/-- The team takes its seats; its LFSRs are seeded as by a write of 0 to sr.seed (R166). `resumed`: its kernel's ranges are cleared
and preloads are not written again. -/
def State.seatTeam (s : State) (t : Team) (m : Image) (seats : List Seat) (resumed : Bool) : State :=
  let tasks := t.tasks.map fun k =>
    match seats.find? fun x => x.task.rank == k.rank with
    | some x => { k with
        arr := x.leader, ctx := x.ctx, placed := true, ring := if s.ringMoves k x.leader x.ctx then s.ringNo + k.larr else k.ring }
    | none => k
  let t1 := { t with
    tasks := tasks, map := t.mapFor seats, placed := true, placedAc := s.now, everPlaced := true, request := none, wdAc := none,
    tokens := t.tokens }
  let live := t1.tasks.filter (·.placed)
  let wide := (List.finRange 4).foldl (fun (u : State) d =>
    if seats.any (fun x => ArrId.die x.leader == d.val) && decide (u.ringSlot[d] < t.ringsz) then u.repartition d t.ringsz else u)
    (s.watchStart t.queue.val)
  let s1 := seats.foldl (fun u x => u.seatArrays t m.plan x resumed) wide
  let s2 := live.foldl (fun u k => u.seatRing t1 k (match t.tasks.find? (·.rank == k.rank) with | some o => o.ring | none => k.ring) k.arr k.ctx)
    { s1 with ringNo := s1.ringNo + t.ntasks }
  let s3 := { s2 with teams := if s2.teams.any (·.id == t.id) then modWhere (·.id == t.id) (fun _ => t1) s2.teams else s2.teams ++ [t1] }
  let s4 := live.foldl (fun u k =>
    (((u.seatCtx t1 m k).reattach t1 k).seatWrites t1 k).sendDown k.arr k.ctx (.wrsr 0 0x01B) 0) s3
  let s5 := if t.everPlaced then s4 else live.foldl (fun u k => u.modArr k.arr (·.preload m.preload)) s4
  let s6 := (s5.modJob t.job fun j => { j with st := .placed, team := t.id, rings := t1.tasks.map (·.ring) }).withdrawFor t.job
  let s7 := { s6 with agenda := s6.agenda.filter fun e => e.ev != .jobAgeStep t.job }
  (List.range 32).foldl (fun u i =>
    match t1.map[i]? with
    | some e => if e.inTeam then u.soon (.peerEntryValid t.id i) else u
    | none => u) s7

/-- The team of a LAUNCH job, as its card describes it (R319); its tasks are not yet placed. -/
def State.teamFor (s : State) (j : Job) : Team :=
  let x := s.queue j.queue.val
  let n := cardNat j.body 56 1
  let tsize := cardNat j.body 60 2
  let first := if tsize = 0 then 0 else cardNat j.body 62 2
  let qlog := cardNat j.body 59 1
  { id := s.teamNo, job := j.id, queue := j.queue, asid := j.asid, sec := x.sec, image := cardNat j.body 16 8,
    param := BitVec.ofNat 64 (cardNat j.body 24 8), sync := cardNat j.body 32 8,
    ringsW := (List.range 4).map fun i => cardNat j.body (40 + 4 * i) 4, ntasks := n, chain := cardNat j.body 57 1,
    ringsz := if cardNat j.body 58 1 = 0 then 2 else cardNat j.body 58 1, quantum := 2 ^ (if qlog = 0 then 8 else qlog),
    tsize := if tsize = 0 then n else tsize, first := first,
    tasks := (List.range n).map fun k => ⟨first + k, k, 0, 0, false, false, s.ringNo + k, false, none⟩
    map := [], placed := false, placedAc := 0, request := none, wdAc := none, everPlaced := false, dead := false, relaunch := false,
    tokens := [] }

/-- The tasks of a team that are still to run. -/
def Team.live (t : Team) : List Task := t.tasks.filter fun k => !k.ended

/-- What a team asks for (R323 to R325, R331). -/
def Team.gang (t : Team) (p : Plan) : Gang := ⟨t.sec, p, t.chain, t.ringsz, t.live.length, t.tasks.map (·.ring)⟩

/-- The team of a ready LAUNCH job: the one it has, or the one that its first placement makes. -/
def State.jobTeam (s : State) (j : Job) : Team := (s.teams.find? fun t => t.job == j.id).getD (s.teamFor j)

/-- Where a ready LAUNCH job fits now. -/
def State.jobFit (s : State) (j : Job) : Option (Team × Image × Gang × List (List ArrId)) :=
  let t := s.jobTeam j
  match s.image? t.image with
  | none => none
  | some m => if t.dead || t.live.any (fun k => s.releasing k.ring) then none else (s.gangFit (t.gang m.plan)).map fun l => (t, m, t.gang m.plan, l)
---
• [REQUIRED WORK]: Once the line containing "let s4 := live.foldl (fun u k =>" has been set down, nothing more is wanted; set down each line of the listing above up to it exactly, starting with the first.

• [WRITTEN REPLY]:
/-- The team takes its seats; its LFSRs are seeded as by a write of 0 to sr.seed (R166). `resumed`: its kernel's ranges are cleared
and preloads are not written again. -/
def State.seatTeam (s : State) (t : Team) (m : Image) (seats : List Seat) (resumed : Bool) : State :=
  let tasks := t.tasks.map fun k =>
    match seats.find? fun x => x.task.rank == k.rank with
    | some x => { k with
        arr := x.leader, ctx := x.ctx, placed := true, ring := if s.ringMoves k x.leader x.ctx then s.ringNo + k.larr else k.ring }
    | none => k
  let t1 := { t with
    tasks := tasks, map := t.mapFor seats, placed := true, placedAc := s.now, everPlaced := true, request := none, wdAc := none,
    tokens := t.tokens }
  let live := t1.tasks.filter (·.placed)
  let wide := (List.finRange 4).foldl (fun (u : State) d =>
    if seats.any (fun x => ArrId.die x.leader == d.val) && decide (u.ringSlot[d] < t.ringsz) then u.repartition d t.ringsz else u)
    (s.watchStart t.queue.val)
  let s1 := seats.foldl (fun u x => u.seatArrays t m.plan x resumed) wide
  let s2 := live.foldl (fun u k => u.seatRing t1 k (match t.tasks.find? (·.rank == k.rank) with | some o => o.ring | none => k.ring) k.arr k.ctx)
    { s1 with ringNo := s1.ringNo + t.ntasks }
  let s3 := { s2 with teams := if s2.teams.any (·.id == t.id) then modWhere (·.id == t.id) (fun _ => t1) s2.teams else s2.teams ++ [t1] }
  let s4 := live.foldl (fun u k =>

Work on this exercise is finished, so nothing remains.